A seguito delle modifiche che saranno apportate alla Decisione 573/2007/CE (e in particolare all’art. 13), gli Stati membri riceveranno dal FER un importo fisso supplementare per ogni persona reinsediata sulla base delle seguenti priorità:
  1. persone provenienti da regioni o paesi designati per l’attuazione di un programma di protezione regionale;
  2. persone appartenenti a uno o più dei seguenti gruppi vulnerabili: _ bambini e donne a rischio; _ minori non accompagnati; _ vittime di violenza e/o tortura; _ persone che necessitano di cure mediche importanti che possono essere garantite solo con il reinsediamento; _ persone che necessitano di reinsediamento di emergenza o di urgenza per bisogni di protezione di carattere legale e/o fisico;
  3. le priorità specifiche comuni dell’UE per il 2013, elencate nell’allegato.

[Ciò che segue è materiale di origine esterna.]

-- ==== Sys2Proof/Machine/Verify.lean ====
section
/-!
DEFINITION. The verification of a Roast (R71, R588): the ten steps in order, the cross-references of R60 and of the sections'
chapters, and the fit.
-/
namespace Sys2Proof.Machine

/-- The sections of a Roast as loaded; the optional ones may be absent (R56). -/
structure Content where
  order : List Nat
  func : FuncSec
  bind : BindSec
  recp : Option (List Recipe)
  load : Option LoadSec
  canm : Option CanSec
  grin : Option GrinSec
  optm : Option OptmSec
  yild : Option YildSec
  disp : Option DispSec
  routes : List Route
  gren : NMap Gren
  orphanT : Nat
deriving DecidableEq, Repr

/-- The content of an image. -/
def content (img : List Byte) : Content :=
  let get (c : Nat) : List Byte := (sectOf img c).getD []
  { order := (secTable img).filterMap (·.code), func := funcSec (get 11), bind := bindSec (get 1)
    recp := (sectOf img 2).map (fun b => (List.range (nRcp b)).map (recipeEntry b)), load := (sectOf img 3).map loadSec
    canm := (sectOf img 4).map canSec, grin := (sectOf img 5).map grinSec, optm := (sectOf img 6).map optmSec
    yild := (sectOf img 7).map yildSec, disp := (sectOf img 8).map dispSec, routes := evtrRoutes (get 9), gren := grenBank (get 10)
    orphanT := u16At (get 10) 4 }

/-- The used FUNC records with their numbers. -/
def Content.used (c : Content) : List (Func × Nat) := c.func.recs.zipIdx.filter (fun x => x.1.used)

/-- Function `n` is used. -/
def Content.fnUsed (c : Content) (n : Nat) : Bool := (c.func.recs[n]?).any (·.used)

/-! Step 8. -/

/-- The claim of switch `n` under profile `p` is at most its feed's budget; the profile exists (R230, R242 item 3). -/
def claimFits (s : LoadSec) (n p : Nat) : Bool :=
  let prof := if p < 5 then some (fixedProfile p) else s.uprof[p - 5]?
  prof.any (fun q =>
    min (classCeiling (swClass n)) (q.pts.foldl (fun m x => max m x.2) 0 * (s.sw.getD n {}).iSet / 100) ≤
      1000 * (if swFeed n = 0 then s.budget0 else s.budget1))

/-- The profiles that FUNC records name for switch `n`. -/
def namedProfiles (recs : List Func) (n : Nat) : List Nat :=
  (recs.filter (fun r => r.used && r.outKind = 5 && (r.objA = objL n || r.objA2 = objL n) && bitsOf r.outRef 12 4 = 3)).map
    (fun r => bitsOf r.outRef 0 12)

/-- The switch that a LOAD reference names by its entry (R241). -/
def switchOfRef (ref : Nat) : Option Nat :=
  if bitsOf ref 12 4 = 3 && within 16 63 (bitsOf ref 0 12) then some (bitsOf ref 0 12 - 16) else none

/-- The internal rules of the section with a code. -/
def sectionCheck (c : Content) (code : Nat) (bs : List Byte) : Option Nat :=
  let recs := c.func.recs
  match code with
  | 1 => bindCheck bs
  | 2 => recpCheck bs
  | 3 => loadCheck bs claimFits (namedProfiles recs)
      ((recs.head?.filter (·.used)).bind (fun r => switchOfRef r.alertRef)) (fun n => classRating (swClass n))
  | 4 => canmCheck bs
  | 5 => grinCheck bs
  | 6 => optmCheck bs recs
  | 7 => yildCheck bs
  | 8 => dispCheck bs
  | 9 => evtrCheck bs spareEvents
  | 10 => grenCheck bs ((c.used.filter (fun x => x.2 = 0 || x.2 = 3)).flatMap (·.1.outs))
  | 11 => funcCheck bs
  | _ => none

/-- Step 8: the first section, in table order, that breaks its rules, with the entry. -/
def contentFail (img : List Byte) (c : Content) : Option (Nat × Nat) :=
  c.order.findSome? (fun code => (sectionCheck c code ((sectOf img code).getD [])).map (fun i => (code, i)))

/-! Step 9: references (R58–R60). -/

/-- The entries of a section. -/
def Content.entry (c : Content) (code idx : Nat) : Bool :=
  match code with
  | 1 => idx < c.bind.binds.length
  | 2 => idx < (c.recp.getD []).length
  | 3 => c.load.any (fun l => idx < 5 + l.uprof.length || within 16 63 idx)
  | 4 => c.canm.any (fun s => idx < s.sigs.length)
  | 5 => c.grin.any (fun s => idx < s.prods.length)
  | 7 => c.yild.isSome && idx < 2
  | 11 => idx < 30
  | _ => false

/-- A reference is absent, or names an entry of one of the sections allowed (R58, R60 item 1). -/
def Content.refOk (c : Content) (allowed : List Nat) (ref : Nat) : Bool :=
  ref = 0 || (allowed.contains (bitsOf ref 12 4) && c.entry (bitsOf ref 12 4) (bitsOf ref 0 12))

/-- A condition's REF resolves: a binding, or a function (R138). -/
def Content.condRefOk (c : Content) (k : Cond) : Bool :=
  match k.type_ with
  | 2 => k.ref ≠ 0 && c.refOk [1] k.ref
  | 3 => k.ref ≠ 0 && c.refOk [1] k.ref
  | 4 => k.ref < 30
  | 5 => k.ref ≠ 0 && c.refOk [1] k.ref
  | _ => true

/-- The references of a FUNC record resolve. -/
def Content.funcRefsOk (c : Content) (r : Func) : Bool :=
  c.refOk [1] r.pv && c.refOk [1] r.pvTwin && c.refOk [1, 5] r.third && c.refOk [1] r.schedV1 && c.refOk [1] r.schedV2 &&
    c.refOk [1, 5, 11] r.ffRef && c.refOk [2] r.rcpA && c.refOk [2] r.rcpB && c.refOk [3, 4] r.alertRef && r.ilk.all c.condRefOk &&
    (match r.spSrc with
      | 3 => r.spRef < 30
      | 4 => r.spRef ≠ 0 && c.refOk [1] r.spRef
      | _ => true) &&
    (match r.outKind with
      | 5 => r.outRef ≠ 0 && c.refOk [3] r.outRef && bitsOf r.outRef 0 12 < 8
      | 6 => r.outRef ≠ 0 && c.refOk [4] r.outRef
      | 7 => r.outRef < 30
      | _ => true)

/-- Item 1 of R60 for a section: its first entry with a reference that does not resolve. -/
def Content.item1 (c : Content) (code : Nat) : Option Nat :=
  match code with
  | 11 => firstFail (c.used.map (fun x => (c.funcRefsOk x.1, x.2)) ++
      [(!c.fnUsed 0 || c.refOk [1] c.func.steer.ovrRef, 30)] ++
      c.func.trans.zipIdx.map (fun x => (c.condRefOk x.1.guard, 32 + x.2)) ++
      c.func.tabs.zipIdx.map (fun t => (t.1.all (fun e => !(e.cond = 1 || e.cond = 2) || (e.ref ≠ 0 && c.refOk [1] e.ref)), 96 + t.2)))
  | 4 => (c.canm.map (fun s => firstFail (s.sigs.zipIdx.map (fun g => (c.refOk [1] g.1.bind, g.2))))).join
  | 6 => (c.optm.map (fun o => firstFail ((c.refOk [1] o.feedRef && c.refOk [5] o.biomassRef, whole) ::
      o.outs.zipIdx.map (fun x => (c.refOk (if x.1.type_ = 2 || x.1.type_ = 3 then [5] else [1]) x.1.ref, 16 + x.2))))).join
  | 7 => (c.yild.map (fun y => firstFail [([y.impact, y.elev, y.fill, y.moist, y.cut, y.flowOut, y.yieldOut, y.tankOut].all (c.refOk [1]) &&
      c.refOk [5] y.edge, whole)])).join
  | 8 => (c.disp.map (fun d => firstFail (d.syms.zipIdx.map (fun y =>
      (match y.1.src with
        | 0 => within 1 8 y.1.ref
        | 1 => y.1.ref ≠ 0 && c.refOk [11] y.1.ref
        | 2 => y.1.ref ≠ 0 && c.refOk [1] y.1.ref
        | _ => y.1.ref ≠ 0 && c.refOk [7] y.1.ref, y.2))))).join
  | _ => none

/-- The objects that an OUT_KIND writes (item 2). -/
def outRange (kind o : Nat) : Bool := if kind = 5 then within 96 143 o else o < 96

/-- Items 2, 3 and 5 of R60 for the FUNC section, by item. -/
def Content.funcItem (c : Content) (item : Nat) : Option Nat :=
  match item with
  | 2 => firstFail (c.used.map (fun x => (x.1.outs.all (outRange x.1.outKind), x.2)))
  | 3 => firstFail (c.used.map (fun x =>
      (x.1.outs.all (fun o => c.used.all (fun y => x.2 ≤ y.2 || !y.1.outs.contains o)), x.2)))
  | _ => firstFail (c.used.map (fun x =>
      (((x.1.spSrc ≠ 3 || c.fnUsed x.1.spRef) && (x.1.outKind ≠ 7 || c.fnUsed x.1.outRef) &&
        (bitsOf x.1.ffRef 12 4 ≠ 11 || c.fnUsed (bitsOf x.1.ffRef 0 12)) && x.1.ilk.all (fun k => k.type_ ≠ 4 || c.fnUsed k.ref)), x.2)) ++
      c.func.trans.zipIdx.map (fun x => (x.1.guard.type_ ≠ 4 || c.fnUsed x.1.guard.ref, 32 + x.2)))

/-- The FUNC records that write a signal of CANM (OUT_KIND CAN). -/
def Content.canWriters (c : Content) (sig : Nat) : List Nat :=
  (c.used.filter (fun x => x.1.outKind = 6 && bitsOf x.1.outRef 0 12 = sig)).map (·.2)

Mentre le categorie di persone elencate nei punti 1) e 2) vengono modificate poco o niente rispetto a quanto già oggi prevede la Decisione in vigore (le uniche aggiunte sono evidenziate sopra in corsivo), la vera novità è rappresentata dal punto 3) e dall’allegato a cui fa riferimento.

Tale allegato prevede le seguenti priorità per il 2013, basate – si dice nel Preambolo della Decisione – sui criteri e le previsioni annuali dell’UNHCR:
  1. rifugiati congolesi nella regione dei grandi laghi (Burundi, Malawi, Ruanda, Zambia)
  2. rifugiati dall’Iraq in Turchia, Siria, Libano, Giordania
  3. rifugiati afgani in Turchia, Pakistan, Iran
  4. rifugiati somali in Etiopia
  5. rifugiati birmani in Bangladesh, Malesia e Thailandia
  6. rifugiati eritrei nel Sudan dell’Est


Un’altra novità è poi rappresentata da un cambio nelle regole alla base del sostegno finanziario. Al fine di invogliare gli Stati a partecipare al programma comune di reinsediamento, è previsto infatti che la somma per persona reinsediata sia di 4.000 euro per chi ha già ricevuto dal Fondo l’importo fisso per il reinsediamento più di una volta, di 5.000 per chi l’ha ricevuto solo una volta, di 6.000 per chi lo riceve per la prima volta.

Gli Stati dovranno, entro il 1° maggio 2012,comunicare alla Commissione la stima del numero di persone che reinsedieranno (suddivise nelle varie categorie), sulla base delle suddette priorità, nel corso del 2013.


Si noti infine che tali modifiche intervengono su un Fondo a cui resta solo poco più di un anno di vita. 
Abbiamo già dato conto tempo fa delle proposte avanzate dalla Commissione in materia di Fondi europei nel settore Affari Interni per il periodo 2014-2020. Per questo, le priorità elencate nella presente Decisione saranno valide solo per l’anno 2013, mentre, all’interno del nuovo strumento legislativo sarà inserito un meccanismo per stabilire le future priorità comuni UE per il reinsediamento.


NB: Irlanda e Danimarca non partecipano a tale Decisione e non ne sono vincolate, in virtù dei rispettivi Protocolli annessi ai Trattati. Il Regno Unito ha scelto di esserne vincolato.